Last week, Kalida Village Council rejected a zoning variance for the turbines. The council voted Monday to put the issue before voters on the November ballot.
The referendum question “would exempt wind turbines from the 45-foot height restriction that currently exists in industrial zoned properties,” Mayor Alan Gerdeman said. “We want to answer the question whether or not we would allow turbines to be considered in industrial zoned properties within the village. Council decided to let the residents decide.”
With a payroll of about 370 workers, Kalida Manufacturing is the village’s largest employer. It sits along state Route 224 east of the village proper, on land annexed to the village when KMI was founded in 1996.
The 55 acres where KMI proposes to build is in Union Township. KMI wants the field annexed to the village as well, but annexation would subject the property to the zoning height restriction.
KMI wants to buy the land and install two company-owned, 1.5 megawatt wind turbine generators that would provide about two-thirds of the company’s electricity needs, plant manager Rick Esch said in a previous report. The turbines must be completed and operational by the end of 2012 in order to qualify for substantial tax credits.
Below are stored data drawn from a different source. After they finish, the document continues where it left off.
theorem State.stripSummary_kept (s : State) (a1 : Strip) :
    Kept reports s (State.stripSummary s a1) := by
  delta State.stripSummary
  exact (.of (State.raise_kept _ _ _) .refl)

theorem State.forgetStrip_kept (s : State) (a1 : ℕ) :
    Kept (.box :: .store :: .seq :: .tid :: .csc :: reports) s (State.forgetStrip s a1) := by
  delta State.forgetStrip
  extract_lets _ _ _ _ _ x7
  have h8 : Kept (.box :: .store :: .seq :: .tid :: .csc :: reports) s x7 := (.upd [.box, .store, .seq, .tid, .csc] .refl)
  exact (.of (State.showLead_kept _) (.of (State.showProfiles_kept _) (.of (State.showStore_kept _) (.of (State.dropJobs_kept _ _) h8))))

theorem State.completeAll_kept (s : State) (a1 : List ℕ) (a2 : ℕ) (a3 : ℕ) (a4 : List Byte) :
    Kept reports s (State.completeAll s a1 a2 a3 a4) := by
  delta State.completeAll
  exact (.fold (fun _ _ h5 => (.of (State.complete_kept _ _ _ _ _) h5)) .refl)

theorem State.freeSections_kept (s : State) (a1 : Strip) :
    Kept [.box] s (State.freeSections s a1) := by
  delta State.freeSections
  exact (.ite .refl (.of (State.modStream_kept _ _ _) .refl))

theorem State.noOpenStrip_kept (s : State) :
    Kept [.regs, .seq] s (State.noOpenStrip s) := by
  delta State.noOpenStrip
  extract_lets x1 _
  have h3 : Kept [.regs, .seq] s x1 := (.of (State.puts_kept _ _) .refl)
  exact (.upd [.seq] h3)

theorem State.endOpenStrip_kept (s : State) (a1 : Strip) (a2 : ℕ) :
    Kept (.box :: .store :: .seq :: .tid :: .csc :: reports) s (State.endOpenStrip s a1 a2) := by
  delta State.endOpenStrip
  extract_lets _ _ _ _ x7 x8 x9 x10 x11 x12 x13 x14 x15
  have h16 : Kept (.box :: .store :: .seq :: .tid :: .csc :: reports) s x7 := (.of (State.modLedger_kept _ _ _) .refl)
  have h17 : Kept (.box :: .store :: .seq :: .tid :: .csc :: reports) s x8 := (.of (State.countBy_kept _ _ _) h16)
  have h18 : Kept (.box :: .store :: .seq :: .tid :: .csc :: reports) s x9 := (.of (State.raise_kept _ _ _) h17)
  have h19 : Kept (.box :: .store :: .seq :: .tid :: .csc :: reports) s x10 := (.of (State.stripSummary_kept _ _) h18)
  have h20 : Kept (.box :: .store :: .seq :: .tid :: .csc :: reports) s x11 := (.of (State.completeAll_kept _ _ _ _ _) h19)
  have h21 : Kept (.box :: .store :: .seq :: .tid :: .csc :: reports) s x12 := (.of (State.completeAll_kept _ _ _ _ _) h20)
  have h22 : Kept (.box :: .store :: .seq :: .tid :: .csc :: reports) s x13 := (.of (State.complete_kept _ _ _ _ _) h21)
  have h23 : Kept (.box :: .store :: .seq :: .tid :: .csc :: reports) s x14 := (.of (State.noOpenStrip_kept _) (.of (State.forgetStrip_kept _ _) (.of (State.freeSections_kept _ _) h22)))
  have h24 : Kept (.box :: .store :: .seq :: .tid :: .csc :: reports) s x15 := (.ite (.of (State.raise_kept _ _ _) h23) h23)
  exact (.of (State.judgeHold_kept _) (.of (State.applyVatRoles_kept _) (.of (State.retryLost_kept _) h24)))

theorem State.endInterrupted_kept (s : State) (a1 : Strip) :
    Kept (.box :: .store :: .seq :: .tid :: .csc :: reports) s (State.endInterrupted s a1) := by
  delta State.endInterrupted
  extract_lets _ _ _ x5
  have h6 : Kept (.box :: .store :: .seq :: .tid :: .csc :: reports) s x5 := (.of (State.raise_kept _ _ _) .refl)
  exact (.of (State.tellSlaves_kept _ _) (.of (State.completeAll_kept _ _ _ _ _) (.of (State.endOpenStrip_kept _ _ _) h6)))

theorem State.dropPosted_kept (s : State) (a1 : Strip) (a2 : ℕ) (a3 : ℕ) :
    Kept (.box :: .store :: .seq :: .tid :: .csc :: reports) s (State.dropPosted s a1 a2 a3) := by
  delta State.dropPosted
  extract_lets _ x5 x6 x7 x8
  have h9 : Kept (.box :: .store :: .seq :: .tid :: .csc :: reports) s x5 := (.of (State.stripSummary_kept _ _) .refl)
  have h10 : Kept (.box :: .store :: .seq :: .tid :: .csc :: reports) s x6 := (.of (State.completeAll_kept _ _ _ _ _) h9)
  have h11 : Kept (.box :: .store :: .seq :: .tid :: .csc :: reports) s x7 := (.of (State.complete_kept _ _ _ _ _) h10)
  have h12 : Kept (.box :: .store :: .seq :: .tid :: .csc :: reports) s x8 := (.of (State.raise_kept _ _ _) (.of (State.modLedger_kept _ _ _) h11))
  exact (.of (State.retryLost_kept _) (.of (State.showStore_kept _) (.of (State.forgetStrip_kept _ _) (.of (State.freeSections_kept _ _) h12))))

theorem State.contentStop_kept (s : State) (a1 : Strip) (a2 : ℤ) (a3 : ℕ) (a4 : ℕ) (a5 : Bool) :
    Kept (.box :: .store :: .seq :: .tid :: .csc :: reports) s (State.contentStop s a1 a2 a3 a4 a5) := by
  delta State.contentStop
  extract_lets x6 _ _ x9
  have h10 : Kept (.box :: .store :: .seq :: .tid :: .csc :: reports) s x6 := (.of (State.completeAll_kept _ _ _ _ _) (.of (State.modStrip_kept _ _ _) .refl))
  have h11 : Kept (.box :: .store :: .seq :: .tid :: .csc :: reports) s x9 := (.ite (.of (State.addBarrier_kept _ _ _ _) h10) h10)
  exact (.ite (.ite (.of (State.abandonFlood_kept _ _ _) h11) (.ite (.of (State.addBarrier_kept _ _ _ _) h10) (.of (State.holdForHost_kept _ _) (.of (State.addBarrier_kept _ _ _ _) h10)))) (.ite (.of (State.modStrip_kept _ _ _) (.of (State.addBarrier_kept _ _ _ _) h10)) (.of (State.dropPosted_kept _ _ _ _) h10)))

/-! ### Layout -/

theorem State.judgeSeams_kept (s : State) (a1 : ℕ) :
    Kept (.box :: reports) s (State.judgeSeams s a1) := by
  delta State.judgeSeams
  split
  · exact .refl
  · extract_lets _
    split
    · exact .refl
    · extract_lets _ _ _ x6
      have h7 : Kept (.box :: reports) s x6 := (.of (State.modStrip_kept _ _ _) .refl)
      exact (.fold (fun _ _ h8 => (.of (State.raise_kept _ _ _) h8)) h7)

theorem State.streamFailed_kept (s : State) (a1 : ℕ) (a2 : ℕ) (a3 : ℕ) (a4 : CpsFault) :
    Kept (.box :: .store :: .seq :: .tid :: .csc :: reports) s (State.streamFailed s a1 a2 a3 a4) := by
  delta State.streamFailed
  extract_lets _ x6 _ x8 x9
  have h10 : Kept (.box :: .store :: .seq :: .tid :: .csc :: reports) s x6 := (.of (State.raiseSev_kept _ _ _ _) .refl)
  have h11 : Kept (.box :: .store :: .seq :: .tid :: .csc :: reports) s x8 := (.of (State.modStream_kept _ _ _) h10)
  have h12 : Kept (.box :: .store :: .seq :: .tid :: .csc :: reports) s x9 := (.of (State.completeAll_kept _ _ _ _ _) h11)
  exact (.fold (fun _ _ h13 => (.of (State.dropPosted_kept _ _ _ _) h13)) h12)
Esch attended a Union Township meeting March 27 to seek the trustees’ approval on a preannexation agreement between the village and township. The village has already signed the preannexation agreement and approved the first reading on a zoning ordinance that would allow the wind turbines within the village and would guarantee tax revenue to the township for the next 40 years.
At the same trustees’ meeting, more than 60 area residents expressed strong vocal opposition to KMI’s proposal. Their objections included the size of the project, its proximity to their homes, its alteration of the village skyline, and the noise the turbines would make while in operation.
The Village Council considered requesting a special election earlier to accommodate KMI, but Esch said the project would have to break ground in May in order to be completed by December. The earliest possible election would have been in August and would have cost an estimated $15,000 to $20,000, Gerdeman said, so the idea of an early vote was rejected.